Li Li <lilycai2007 <at> gmail.com> writes:
>
> Hi,
>
> I am using some classifiers in RWeka packages and met a couple problems.
>
> (1) J48 implements C45 classifier, the C45 should be able to handle missing
> values in both training set and test set. But I found the J48
> classifier can
> not be evaluated on test set with missing values--it just ignore them.
Why don't you ask this question on the WEKA mailing list at, for instance,
http://news.gmane.org/gmane.comp.ai.weka !
If I remember correctly, C4.5 is smart enough to simply drop examples with
missing values, while C5.0 will handle them more intelligently. It will also
address numerical attributes more sensible than C4.5 or CART.

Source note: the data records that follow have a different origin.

/-! ### security page: 13_security.md R407 -/

def SEC_LIFECYCLE_STATE : Field := fld 0x040 1 0 .ro 0
def SEC_BOOT_STAT_COPY : Field := fld 0x044 31 30 .ro 0
def SEC_BOOT_STAT_RESULT_A : Field := fld 0x044 23 20 .ro 0
def SEC_BOOT_STAT_RESULT_B : Field := fld 0x044 19 16 .ro 0
def SEC_BOOT_STAT_KEY_SLOT : Field := fld 0x044 13 12 .ro 0
def SEC_BOOT_STAT_SVN : Field := fld 0x044 5 0 .ro 0
def SEC_FUSE_STAT_MIN_SVN : Field := fld 0x048 13 8 .ro 0
def SEC_FUSE_STAT_PROGRAMMED : Field := fld 0x048 7 4 .ro 0
def SEC_FUSE_STAT_REVOKED : Field := fld 0x048 3 0 .ro 0
def SEC_SVN_COMMIT_COMMIT : Field := fld 0x04c 0 0 .w1s 0
def SEC_CFG_LOCK : Field := fld 0x050 31 31 .rw 0
def SEC_CFG_SIDEBAND_SPDM : Field := fld 0x050 0 0 .rwl 1
def SEC_DEBUG_CTRL_CLOSE_OPERATOR : Field := fld 0x054 1 1 .w1s 0
def SEC_DEBUG_CTRL_OPEN_OPERATOR : Field := fld 0x054 0 0 .w1s 0
def SEC_DEBUG_STAT_STATE : Field := fld 0x058 31 30 .ro 0
def SEC_DEBUG_STAT_OPERATOR : Field := fld 0x058 29 29 .ro 0
def SEC_DEBUG_STAT_DEEP : Field := fld 0x058 28 28 .ro 0
def SEC_DEBUG_STAT_OPERATOR_OPENS : Field := fld 0x058 15 8 .ro 0
def SEC_DEBUG_STAT_DEEP_OPENS : Field := fld 0x058 7 0 .ro 0
def SEC_NONCE_CTRL_NEW : Field := fld 0x05c 0 0 .w1s 0
def SEC_NONCE_NONCE (n : Nat) : Field := fld (0x060 + 4 * n) 31 0 .ro 0
def SEC_TOKEN_ADDR_LO_ADDR : Field := fld 0x070 31 0 .rw 0
def SEC_TOKEN_ADDR_HI_ADDR : Field := fld 0x074 31 0 .rw 0
def SEC_TOKEN_CTRL_KIND : Field := fld 0x078 1 1 .wo 0
def SEC_TOKEN_CTRL_GO : Field := fld 0x078 0 0 .w1s 0
def SEC_TOKEN_STAT_BUSY : Field := fld 0x07c 31 31 .ro 0
def SEC_TOKEN_STAT_BOOT_RESULT : Field := fld 0x07c 7 4 .ro 0
def SEC_TOKEN_STAT_RESULT : Field := fld 0x07c 3 0 .ro 0
def SEC_UID_UID (n : Nat) : Field := fld (0x080 + 4 * n) 31 0 .ro 0
def SEC_IDE_STAT_FAILS : Field := fld 0x090 31 20 .ro 0
def SEC_IDE_STAT_SECURE : Field := fld 0x090 16 0 .ro 0
def SEC_DBG_CTRL_REGION : Field := fld 0x094 3 2 .rw 0
def SEC_DBG_CTRL_SPACE : Field := fld 0x094 1 1 .rw 0
def SEC_DBG_CTRL_GO : Field := fld 0x094 0 0 .w1s 0
def SEC_DBG_ADDR_LO_ADDR : Field := fld 0x098 31 0 .rw 0
def SEC_DBG_ADDR_HI_ADDR : Field := fld 0x09c 31 0 .rw 0
def SEC_DBG_DATA_LO_DATA : Field := fld 0x0a0 31 0 .ro 0
def SEC_DBG_DATA_HI_DATA : Field := fld 0x0a4 31 0 .ro 0
def SEC_DBG_STAT_POISON : Field := fld 0x0a8 1 1 .ro 0
def SEC_DBG_STAT_BUSY : Field := fld 0x0a8 0 0 .ro 0
def SEC_TRACE_BASE_LO_BASE : Field := fld 0x0b0 31 0 .rw 0
def SEC_TRACE_BASE_HI_BASE : Field := fld 0x0b4 31 0 .rw 0
def SEC_TRACE_CFG_ENABLE : Field := fld 0x0b8 31 31 .rw 0
def SEC_TRACE_CFG_SIZE_LOG2 : Field := fld 0x0b8 4 0 .rw 0
def SEC_TRACE_TAIL_TAIL : Field := fld 0x0bc 31 0 .ro 0
def SEC_MEAS_SEL_INDEX : Field := fld 0x0c0 2 0 .rw 0
def SEC_MEAS_DATA_DIGEST (n : Nat) : Field := fld (0x0c4 + 4 * n) 31 0 .ro 0
def SEC_IRQ_STAT_IDE_FAIL : Field := fld 0x010 2 2 .w1c 0
def SEC_IRQ_STAT_DEBUG_CHANGE : Field := fld 0x010 1 1 .w1c 0
def SEC_IRQ_STAT_TOKEN_DONE : Field := fld 0x010 0 0 .w1c 0
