/-- SEM_SIGNAL's change (R191). -/
def signalSem (s : Chip) (o : Origin) (n v : Nat) (set : Bool) : Chip :=
  if set then semExamine (semSet s n v) n
  else if semVal s n + v > semTop then faultQueue (semAdd s n v) o 0x46
  else semAdd s n v

/-- The sync engine of an origin. -/
def syncOf (o : Origin) : Engine := .sync o.quad

/-- A sync command is charged one cycle and done (R204, R188). -/
def syncDone (s : Chip) (o : Origin) (op : Nat) (b : Body) : Chip := finish (charge s (syncOf o) o 1) o (syncOf o) op b

/-- NOP (R177): it does nothing and retires at once. -/
def nop (s : Chip) (o : Origin) : Chip :=
  let runs := fun (c : Cmd) => unfinished c && hdrOpcode c.raw == 0 && c.copies.any (fun k => k.engine == syncOf o && k.fate == .issued)
  let hit := s.q.jobs.findSome? (fun j =>
    if fromOrigin o j then (j.cmds.find? runs).map (fun c => (j.id, c.index)) else none)
  match hit with
  | some e => retireCmd (charge s (syncOf o) o 1) e.1 e.2
  | none => s

/-- SEM_SIGNAL (R191): once the earlier commands of its job have retired. -/
def semSignal (s : Chip) (o : Origin) (b : Body) : Chip :=
  if !(mayFollow s o (syncOf o) 0x10 b) then s
  else
    let n := bf b 0x10 15 0
    let s := if semOwned s o.part.val n then signalSem s o n (bw b 0x14) (bb b 0x10 16) else faultQueue s o 0x45
    syncDone s o 0x10 b

/-- A command begins to wait (R192, R193, R196). -/
def addWait (s : Chip) (o : Origin) (b : Body) (on : WaitOn) : Chip :=
  showWaits { s with q := { s.q with waits := s.q.waits ++ [{ origin := o, body := b, on := on, since := s.now }] } } o.quad.val

/-- SEM_WAIT (R192): satisfied at once, or it waits. -/
def semWait (s : Chip) (o : Origin) (b : Body) : Chip :=
  let n := bf b 0x10 15 0
  let thresh := bw b 0x14
  if !(semOwned s o.part.val n) then syncDone (faultQueue s o 0x45) o 0x11 b
  else if thresh ≤ semVal s n then
    syncDone (if bb b 0x10 16 then semSet s n (semVal s n - thresh) else s) o 0x11 b
  else addWait (charge s (syncOf o) o 1) o b (.sem n thresh (bb b 0x10 16))

/-! ### Barriers (R193) -/

/-- Does barrier counter `n` lie in the partition's range (R190)? -/
def barOwned (s : Chip) (p n : Nat) : Bool :=
  decide (16 * rd s (.part p) Reg.HUB_PART_SYNC_BAR_FIRST ≤ n ∧ n ≤ 16 * rd s (.part p) Reg.HUB_PART_SYNC_BAR_LAST + 15)

/-- A counter that no arrival has reached (R193). -/
def freshBar : Bar := { count := 0, target := 0, generation := 0 }

/-- A barrier counter. -/
def barOf (s : Chip) (n : Nat) : Bar := tgetD s.q.bars n freshBar

/-- Set a barrier counter. -/
def barSet (s : Chip) (n : Nat) (x : Bar) : Chip :=
  { s with q := { s.q with bars := if x = freshBar then tdel s.q.bars n else tset s.q.bars n x } }

/-- The counter advances: it returns to zero, and every waiter of earlier generations is released (R193). -/
def barAdvance (s : Chip) (n : Nat) : Chip :=
  let g := (barOf s n).generation + 1
  let s := barSet s n { count := 0, target := 0, generation := g }
  s.q.waits.foldl (fun t w =>
    match w.on with
    | .bar m k => if m = n ∧ k < g ∧ !(waitExpired t w) then satisfy t w else t
    | .sem _ _ _ => t) s

/-- An arrival (R193): the first of a generation sets the target; another target is refused; the last advances. -/
def barArrive (s : Chip) (n target : Nat) : Chip :=
  let x := barOf s n
  let t := if x.count = 0 then target else x.target
  if x.count + 1 = t then barAdvance s n else barSet s n { x with count := x.count + 1, target := t }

Unfortunately, C5.0 is commercial software, but you can get a 2-weeks demo from
Quinlan's site.
> (2) The ensemble classifiers in RWeka such as bagging and boosting: there
> is a control argument as "W" to describe which base
classifier should
> be used.
> I use "W=J48" to boost C45 tree, but I am not sure how to
down size the
> tree
> to be a "weak" learner. Based on what I observed, the default
boosted
> J48 tree
> gets worse performance.
This is difficult to answer without any concrete data. From my own experince I
can say that in many cases results have distinctively improved when applying
Adaboost.
>
> Thanks for any discussion and help,
>
> Li
>
Regards, Hans Werner Borchers